Fotoniks’ primary area of activity is the design and production of tactical electro-optic systems that merge visual information, obtained under any conditions, with metadata and then presents it to the user according to the mission definition at the relevant layer. Fotoniks’ product portfolio includes thermal gunsights, night vision systems, laser designators and target detection, identification and orientation systems that can be fitted on soldiers’ weapons or headgears used handheld on tripods, on armoured vehicles, and on outpost and base areas. Today, reconnaissance and surveillance systems equipped with Fotoniks-made thermal drive cameras are being used in different vehicles and regions. The company’s new generation clip-on thermal gunsights, wide angle night vision systems, thermal binoculars and laser support systems are currently being used in the Turkish Armed Forces (TAF). The company is also continuing its activities on visual information and dynamic data fusion through the Smart Helmet R&D Project, and on aviation and avionics systems, which includes head-up display devices. The Head-Up Display System of the HÜRKUŞ aircraft, for example, is being manufactured by Fotoniks.

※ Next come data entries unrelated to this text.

-- ==== Sys2Proof/Decode.lean ====
section
/-! DEFINITION. Decoding and encoding of command words (30_encoding.md R120 to R128). Decoding is total on all 2^32 words
and rejects by name; the encoder is written from the same table of match and mask values (R126). -/

namespace Sys2Proof

/-- OPC = `cmd[31:27]` (R122). -/
def fieldOpc (w : Word) : BitVec 5 := w.extractLsb' 27 5

/-- RD = `cmd[26:23]` (R122). -/
def fieldRd (w : Word) : Reg := (w.extractLsb' 23 4).toFin

/-- RS1 = `cmd[22:19]` (R122). -/
def fieldRs1 (w : Word) : Reg := (w.extractLsb' 19 4).toFin

/-- RS2 = `cmd[18:15]` (R122). -/
def fieldRs2 (w : Word) : Reg := (w.extractLsb' 15 4).toFin

/-- RS3 = `cmd[14:11]` (R122). -/
def fieldRs3 (w : Word) : Reg := (w.extractLsb' 11 4).toFin

/-- `K = IMM[3:0]` of a CRT word (R124). -/
def fieldK (w : Word) : Nat := (w.extractLsb' 0 4).toNat

/-- `ROUNDS = IMM[9:0]` of an MRTEST word (R124). -/
def fieldRounds (w : Word) : Nat := (w.extractLsb' 0 10).toNat

/-- One row of the encoding table (R126): a word selects the row when `(cmd AND mask) = match`. -/
structure EncodingRow where
  /-- the row's match value -/
  pattern : Word
  /-- the row's mask -/
  mask : Word
  /-- the command the row's fields spell -/
  build : Word → Instr

/-- `(cmd AND row.mask) = row.match` (R126). -/
def EncodingRow.selects (r : EncodingRow) (w : Word) : Bool := w &&& r.mask == r.pattern

/-- The encoding table, in the order of R126. -/
def encodingRows : List EncodingRow :=
  [ ⟨0x08000000#32, 0xF80007FF#32, fun w => .modmul (fieldRd w) (fieldRs1 w) (fieldRs2 w) (fieldRs3 w)⟩,
    ⟨0x10000000#32, 0xF80007FF#32, fun w => .modpow (fieldRd w) (fieldRs1 w) (fieldRs2 w) (fieldRs3 w)⟩,
    ⟨0x18000000#32, 0xF8007FFF#32, fun w => .gcd (fieldRd w) (fieldRs1 w) (fieldRs2 w)⟩,
    ⟨0x20000000#32, 0xF8007FFF#32, fun w => .bgcd (fieldRd w) (fieldRs1 w) (fieldRs2 w)⟩,
    ⟨0x28000000#32, 0xF8007FFF#32, fun w => .xgcd (fieldRd w) (fieldRs1 w) (fieldRs2 w)⟩,
    ⟨0x30000000#32, 0xF8007FFF#32, fun w => .modinv (fieldRd w) (fieldRs1 w) (fieldRs2 w)⟩,
    ⟨0x38000000#32, 0xF8007FF0#32, fun w => .crt (fieldRd w) (fieldRs1 w) (fieldRs2 w) (fieldK w)⟩,
    ⟨0x40000000#32, 0xF807FC00#32, fun w => .mrtestRandom (fieldRd w) (fieldRs1 w) (fieldRounds w)⟩,
    ⟨0x40000400#32, 0xF8007C00#32, fun w => .mrtestRegs (fieldRd w) (fieldRs1 w) (fieldRs2 w) (fieldRounds w)⟩,
    ⟨0x48000000#32, 0xF807FFFF#32, fun w => .bitlen (fieldRd w) (fieldRs1 w)⟩,
    ⟨0x50000000#32, 0xF807FFFF#32, fun w => .lsb (fieldRd w) (fieldRs1 w)⟩ ]

/-- Why a word is ILLEGAL (R127). -/
inductive IllegalWord where
  /-- OPC is `0x00` or `0x0B`..`0x1F` (R128) -/
  | reservedOpcode
  /-- a field that must be 0 is not (R127) -/
  | reservedField
  deriving DecidableEq, Repr

/-- What a command word decodes to (R127). -/
inductive Decoded where
  | command (i : Instr)
  | illegal (why : IllegalWord)
  deriving DecidableEq, Repr

/-- The reserved opcodes `0x00` and `0x0B`..`0x1F` (R128). -/
def reservedOpcode (opc : BitVec 5) : Bool := opc == 0 || 0x0B ≤ opc.toNat

/-- Decode by the given rows, in order (R127). -/
def decodeBy : List EncodingRow → Word → Decoded
  | [], w => if reservedOpcode (fieldOpc w) then .illegal .reservedOpcode else .illegal .reservedField
  | r :: rest, w => if r.selects w then .command (r.build w) else decodeBy rest w

/-- The decoder of R127, total on all 2^32 words. -/
def decode (w : Word) : Decoded := decodeBy encodingRows w

/-- The command word of a list of fields: `OPC<<27 | RD<<23 | RS1<<19 | RS2<<15 | RS3<<11 | IMM` (R121). -/
def commandWord (opc : Nat) (rd rs1 rs2 rs3 : Reg) (imm : Nat) : Word :=
  BitVec.ofNat 32 opc <<< 27 ||| BitVec.ofNat 32 rd.val <<< 23 ||| BitVec.ofNat 32 rs1.val <<< 19
    ||| BitVec.ofNat 32 rs2.val <<< 15 ||| BitVec.ofNat 32 rs3.val <<< 11 ||| BitVec.ofNat 32 imm

/-- WSRC = `IMM[10]` set: the witnesses come from registers (R124, R131). -/
def wsrcBit : Nat := 0x400

/-- The word of a command: the formula of R121 applied to the fields of R131, every field left out being 0. -/
def encode : Instr → Word
  | .modmul rd ra rb rm => commandWord 0x01 rd ra rb rm 0
  | .modpow rd rn re rm => commandWord 0x02 rd rn re rm 0
  | .gcd rd ra rb => commandWord 0x03 rd ra rb 0 0
  | .bgcd rd ra rb => commandWord 0x04 rd ra rb 0 0
  | .xgcd rd ra rb => commandWord 0x05 rd ra rb 0 0
  | .modinv rd rn rm => commandWord 0x06 rd rn rm 0 0
  | .crt rd rx rm k => commandWord 0x07 rd rx rm 0 k
  | .mrtestRandom rd rn rounds => commandWord 0x08 rd rn 0 0 rounds
  | .mrtestRegs rd rn rw rounds => commandWord 0x08 rd rn rw 0 (wsrcBit ||| rounds)
  | .bitlen rd rn => commandWord 0x09 rd rn 0 0 0
  | .lsb rd rn => commandWord 0x0A rd rn 0 0 0

/-- The command word whose bits are `w` as the opcode table numbers them, the bits from `nbits` up being 0. A command
is one 32-bit word (R120), so there are no further words. -/
def tableWord (nbits w : Nat) : Word := BitVec.ofNat 32 (w % 2 ^ nbits)

/-- What the decoder reads from an opcode-table word. -/
def decodeTableWord (nbits w : Nat) : Option Instr :=
  match decode (tableWord nbits w) with
  | .command i => some i
  | .illegal _ => none

end Sys2Proof
end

Following its establishment in 2010, Fotoniks has achieved significant growth in line with its business plan and technology road map. With its 41 strong team, the company’s turnover for the past two years has averaged approximately ₺40 million. The company is currently working on a state-sponsored R&D project. In addition to this, it is also conducting two other projects using its own resources: a new generation camera that can be used on naval platforms, and a smart helmet R&D project. Fotoniks allocates approximately 25 percent of its turnover to R&D activities.
Cem Yazıcıoğlu, General Manager at Fotoniks, comments on the company’s activities as follows: “Our goal is to make a difference in the products we offer. Our philosophy is to move forward with new technologies that have proven themselves, equipped with full knowledge of the product’s complete life cycle and our role within it, and by offering full support to the user. With imaging systems, we are focusing more on new generation detectors, image processors, image intensifiers and thermal image fusion. Furthermore, with regard to projection technologies, instead of the classic approach of reflecting an image through an optic sequence onto a projection surface, which requires a certain distance, we are working on optic wave guides that ‘inject’ the image into the surface. Based on this approach, we are conducting basic studies on surface computing systems, and possibly every type of transmitting surface in the future, as an interface for receiving and controlling information. An example in which these approaches I speak of have been incorporated in our solutions includes the following product: For soldiers, in addition to their basic mission systems such as thermal gunsights and night vision devices, there is the Multi-Purpose Thermal Binoculars that offer target detection, identification and coordinate-setting in a small but effective package. These binoculars, weighing about 3.5 kg, can detect a person from 6 km, determine its coordinates, designate the person with a laser, take its picture, and then send it through a network connection. This system is a real force multiplier. This type of thermal imaging binocular – about which I cannot provide further technical information, since it is used by the Turkish Armed Forces – is manufactured by only four or five companies in the world. Our other solutions, which include Thermal Gunsights that can by mounted in front of normal, or day-time, gunsights without requiring any re-zeroing, and our Night Vision Gunsights, were first offered to Turkey by our company in 2011. These sights are very light – only about 400 grams – making these high resolution detector and optics much appreciated by their users.”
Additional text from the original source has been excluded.